* YOUR GOAL *
Whenever a line in the entries below contains the string "trans", copy that line.

* Collected data *
++++++

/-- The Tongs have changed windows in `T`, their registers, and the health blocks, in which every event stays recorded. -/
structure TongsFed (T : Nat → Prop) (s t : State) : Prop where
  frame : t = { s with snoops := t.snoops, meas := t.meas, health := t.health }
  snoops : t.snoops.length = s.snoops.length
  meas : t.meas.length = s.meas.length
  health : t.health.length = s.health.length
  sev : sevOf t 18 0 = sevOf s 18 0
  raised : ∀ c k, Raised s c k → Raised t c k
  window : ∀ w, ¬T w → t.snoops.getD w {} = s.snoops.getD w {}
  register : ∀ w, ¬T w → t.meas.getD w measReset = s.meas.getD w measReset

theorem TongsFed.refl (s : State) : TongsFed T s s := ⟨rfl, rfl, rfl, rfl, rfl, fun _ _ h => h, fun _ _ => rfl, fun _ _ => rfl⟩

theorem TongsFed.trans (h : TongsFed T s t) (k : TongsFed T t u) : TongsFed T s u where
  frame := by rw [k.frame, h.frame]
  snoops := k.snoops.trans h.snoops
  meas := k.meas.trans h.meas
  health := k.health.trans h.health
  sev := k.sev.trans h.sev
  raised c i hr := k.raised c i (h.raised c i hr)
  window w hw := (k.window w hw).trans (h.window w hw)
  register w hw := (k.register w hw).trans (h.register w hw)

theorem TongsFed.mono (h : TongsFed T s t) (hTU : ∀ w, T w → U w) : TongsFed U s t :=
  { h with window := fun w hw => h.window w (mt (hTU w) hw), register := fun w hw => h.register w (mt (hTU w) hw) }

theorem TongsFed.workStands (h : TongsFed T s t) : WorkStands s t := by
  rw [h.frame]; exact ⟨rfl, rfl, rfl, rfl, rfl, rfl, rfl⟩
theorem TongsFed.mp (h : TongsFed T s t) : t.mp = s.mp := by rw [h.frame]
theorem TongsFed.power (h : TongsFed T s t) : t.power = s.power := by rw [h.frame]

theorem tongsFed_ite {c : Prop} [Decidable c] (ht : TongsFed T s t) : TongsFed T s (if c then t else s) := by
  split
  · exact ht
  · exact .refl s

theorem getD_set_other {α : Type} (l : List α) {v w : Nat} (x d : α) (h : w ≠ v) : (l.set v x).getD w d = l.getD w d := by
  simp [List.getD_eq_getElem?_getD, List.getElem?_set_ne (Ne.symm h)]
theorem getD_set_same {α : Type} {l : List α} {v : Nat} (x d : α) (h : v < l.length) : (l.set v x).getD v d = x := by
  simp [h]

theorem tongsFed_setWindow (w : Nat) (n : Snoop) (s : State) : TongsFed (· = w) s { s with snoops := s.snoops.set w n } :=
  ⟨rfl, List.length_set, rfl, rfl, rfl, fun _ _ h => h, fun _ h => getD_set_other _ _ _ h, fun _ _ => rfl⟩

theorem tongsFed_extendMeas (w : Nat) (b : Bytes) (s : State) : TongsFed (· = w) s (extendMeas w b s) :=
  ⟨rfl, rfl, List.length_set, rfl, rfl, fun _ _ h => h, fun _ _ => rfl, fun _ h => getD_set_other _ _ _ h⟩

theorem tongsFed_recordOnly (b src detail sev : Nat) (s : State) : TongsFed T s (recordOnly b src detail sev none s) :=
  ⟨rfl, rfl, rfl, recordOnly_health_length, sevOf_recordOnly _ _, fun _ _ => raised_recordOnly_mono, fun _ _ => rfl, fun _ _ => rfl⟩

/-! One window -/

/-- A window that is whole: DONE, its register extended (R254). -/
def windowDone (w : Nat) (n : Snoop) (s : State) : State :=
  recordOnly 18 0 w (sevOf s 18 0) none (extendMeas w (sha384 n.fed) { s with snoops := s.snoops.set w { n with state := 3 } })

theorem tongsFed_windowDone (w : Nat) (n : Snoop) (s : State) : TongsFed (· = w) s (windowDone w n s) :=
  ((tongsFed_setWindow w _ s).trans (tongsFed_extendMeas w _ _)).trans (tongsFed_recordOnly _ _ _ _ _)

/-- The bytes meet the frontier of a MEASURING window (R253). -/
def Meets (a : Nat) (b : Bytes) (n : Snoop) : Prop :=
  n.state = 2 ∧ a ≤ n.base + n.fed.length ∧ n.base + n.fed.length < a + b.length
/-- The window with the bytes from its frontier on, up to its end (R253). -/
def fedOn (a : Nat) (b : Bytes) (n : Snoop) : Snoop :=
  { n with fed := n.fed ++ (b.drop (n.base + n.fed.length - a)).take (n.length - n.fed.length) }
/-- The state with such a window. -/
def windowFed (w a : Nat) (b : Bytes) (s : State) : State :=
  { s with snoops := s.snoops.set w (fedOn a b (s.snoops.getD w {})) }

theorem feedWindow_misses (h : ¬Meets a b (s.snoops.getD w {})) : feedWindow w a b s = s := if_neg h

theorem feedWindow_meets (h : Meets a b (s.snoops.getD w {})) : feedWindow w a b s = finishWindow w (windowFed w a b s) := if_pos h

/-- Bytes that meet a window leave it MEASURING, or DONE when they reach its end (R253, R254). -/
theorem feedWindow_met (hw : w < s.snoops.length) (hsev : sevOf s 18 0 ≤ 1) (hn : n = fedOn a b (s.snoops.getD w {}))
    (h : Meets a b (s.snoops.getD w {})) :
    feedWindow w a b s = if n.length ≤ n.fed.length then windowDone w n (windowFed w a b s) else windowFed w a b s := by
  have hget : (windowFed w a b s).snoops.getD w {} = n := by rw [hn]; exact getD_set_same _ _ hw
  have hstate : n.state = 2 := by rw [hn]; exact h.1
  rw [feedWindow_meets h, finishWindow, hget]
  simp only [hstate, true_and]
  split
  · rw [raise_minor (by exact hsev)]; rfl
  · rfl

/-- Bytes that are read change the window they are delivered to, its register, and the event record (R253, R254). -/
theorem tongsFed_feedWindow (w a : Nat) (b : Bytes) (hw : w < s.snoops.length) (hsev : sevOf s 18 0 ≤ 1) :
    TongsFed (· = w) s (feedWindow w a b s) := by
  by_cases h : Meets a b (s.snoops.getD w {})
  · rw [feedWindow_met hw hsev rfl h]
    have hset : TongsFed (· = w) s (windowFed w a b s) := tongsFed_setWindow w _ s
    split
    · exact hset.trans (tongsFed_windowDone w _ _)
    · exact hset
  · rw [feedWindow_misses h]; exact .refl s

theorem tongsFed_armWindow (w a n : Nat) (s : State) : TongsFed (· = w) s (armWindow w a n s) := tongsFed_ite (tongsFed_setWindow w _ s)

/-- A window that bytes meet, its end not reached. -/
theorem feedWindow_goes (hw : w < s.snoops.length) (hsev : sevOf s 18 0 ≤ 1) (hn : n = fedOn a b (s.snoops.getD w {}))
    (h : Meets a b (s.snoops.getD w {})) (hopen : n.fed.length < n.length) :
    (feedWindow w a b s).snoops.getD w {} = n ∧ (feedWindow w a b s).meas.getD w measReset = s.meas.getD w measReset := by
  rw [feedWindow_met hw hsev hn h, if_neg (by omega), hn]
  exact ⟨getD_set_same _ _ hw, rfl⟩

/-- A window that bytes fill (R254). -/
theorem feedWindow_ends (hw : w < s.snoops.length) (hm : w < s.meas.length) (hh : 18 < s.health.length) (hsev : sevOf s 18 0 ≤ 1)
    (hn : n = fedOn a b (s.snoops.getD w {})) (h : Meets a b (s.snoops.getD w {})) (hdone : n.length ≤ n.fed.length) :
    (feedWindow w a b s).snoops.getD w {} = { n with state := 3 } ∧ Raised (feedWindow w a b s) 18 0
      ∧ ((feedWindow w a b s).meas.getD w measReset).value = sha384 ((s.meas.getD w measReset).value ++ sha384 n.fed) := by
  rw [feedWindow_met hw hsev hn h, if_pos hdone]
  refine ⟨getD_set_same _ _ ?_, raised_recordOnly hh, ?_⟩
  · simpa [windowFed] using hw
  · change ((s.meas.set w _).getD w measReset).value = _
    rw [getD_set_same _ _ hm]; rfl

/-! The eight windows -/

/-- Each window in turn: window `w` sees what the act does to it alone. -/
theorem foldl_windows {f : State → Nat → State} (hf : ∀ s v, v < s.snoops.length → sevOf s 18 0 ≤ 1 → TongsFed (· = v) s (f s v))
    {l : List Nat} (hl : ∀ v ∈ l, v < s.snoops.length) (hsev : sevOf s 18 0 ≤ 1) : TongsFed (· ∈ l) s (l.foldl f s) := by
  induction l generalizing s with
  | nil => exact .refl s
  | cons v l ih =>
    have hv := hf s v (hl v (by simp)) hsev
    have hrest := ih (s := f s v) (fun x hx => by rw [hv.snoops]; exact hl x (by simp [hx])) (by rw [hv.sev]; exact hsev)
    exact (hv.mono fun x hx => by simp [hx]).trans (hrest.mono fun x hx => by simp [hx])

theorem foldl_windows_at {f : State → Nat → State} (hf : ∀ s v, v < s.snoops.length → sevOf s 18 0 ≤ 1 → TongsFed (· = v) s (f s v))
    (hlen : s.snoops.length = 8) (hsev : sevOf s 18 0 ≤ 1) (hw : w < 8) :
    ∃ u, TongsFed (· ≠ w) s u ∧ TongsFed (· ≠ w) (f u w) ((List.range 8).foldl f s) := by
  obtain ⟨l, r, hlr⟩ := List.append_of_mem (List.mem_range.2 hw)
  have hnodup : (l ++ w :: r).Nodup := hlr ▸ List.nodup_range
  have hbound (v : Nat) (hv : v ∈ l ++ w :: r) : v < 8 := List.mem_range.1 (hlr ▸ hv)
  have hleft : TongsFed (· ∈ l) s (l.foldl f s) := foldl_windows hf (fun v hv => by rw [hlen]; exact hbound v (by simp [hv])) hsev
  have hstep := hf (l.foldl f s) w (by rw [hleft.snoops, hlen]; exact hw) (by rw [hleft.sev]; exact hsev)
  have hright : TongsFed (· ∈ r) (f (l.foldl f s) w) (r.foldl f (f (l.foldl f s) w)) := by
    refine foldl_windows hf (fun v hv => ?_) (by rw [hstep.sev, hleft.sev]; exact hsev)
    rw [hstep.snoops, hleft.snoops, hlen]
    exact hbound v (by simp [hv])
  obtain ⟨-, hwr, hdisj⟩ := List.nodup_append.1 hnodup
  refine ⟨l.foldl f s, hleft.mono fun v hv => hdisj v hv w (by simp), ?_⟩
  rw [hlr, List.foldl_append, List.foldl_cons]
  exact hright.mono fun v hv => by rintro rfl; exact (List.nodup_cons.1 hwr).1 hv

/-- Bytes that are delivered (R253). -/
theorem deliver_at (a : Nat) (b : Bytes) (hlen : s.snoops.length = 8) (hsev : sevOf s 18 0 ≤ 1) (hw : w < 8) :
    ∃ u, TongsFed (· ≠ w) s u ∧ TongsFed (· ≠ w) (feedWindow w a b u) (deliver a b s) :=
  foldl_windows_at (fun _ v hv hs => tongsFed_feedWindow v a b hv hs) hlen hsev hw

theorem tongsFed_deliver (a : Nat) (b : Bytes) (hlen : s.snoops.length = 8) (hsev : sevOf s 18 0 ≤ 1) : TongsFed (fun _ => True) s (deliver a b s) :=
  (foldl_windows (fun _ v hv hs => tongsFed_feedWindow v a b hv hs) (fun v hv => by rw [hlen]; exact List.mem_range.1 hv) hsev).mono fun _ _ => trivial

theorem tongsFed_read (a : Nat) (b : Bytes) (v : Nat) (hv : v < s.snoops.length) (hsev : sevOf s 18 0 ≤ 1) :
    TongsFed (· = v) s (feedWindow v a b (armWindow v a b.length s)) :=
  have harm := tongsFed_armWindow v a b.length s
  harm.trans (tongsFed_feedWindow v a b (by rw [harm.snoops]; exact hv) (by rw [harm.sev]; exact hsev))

++++++

* WRITTEN RESPONSE *
theorem TongsFed.trans (h : TongsFed T s t) (k : TongsFed T t u) : TongsFed T s u where
  snoops := k.snoops.trans h.snoops
  meas := k.meas.trans h.meas
  health := k.health.trans h.health
  sev := k.sev.trans h.sev
  window w hw := (k.window w hw).trans (h.window w hw)
  register w hw := (k.register w hw).trans (h.register w hw)
  ((tongsFed_setWindow w _ s).trans (tongsFed_extendMeas w _ _)).trans (tongsFed_recordOnly _ _ _ _ _)
    · exact hset.trans (tongsFed_windowDone w _ _)
    exact (hv.mono fun x hx => by simp [hx]).trans (hrest.mono fun x hx => by simp [hx])
  harm.trans (tongsFed_feedWindow v a b (by rw [harm.snoops]; exact hv) (by rw [harm.sev]; exact hsev))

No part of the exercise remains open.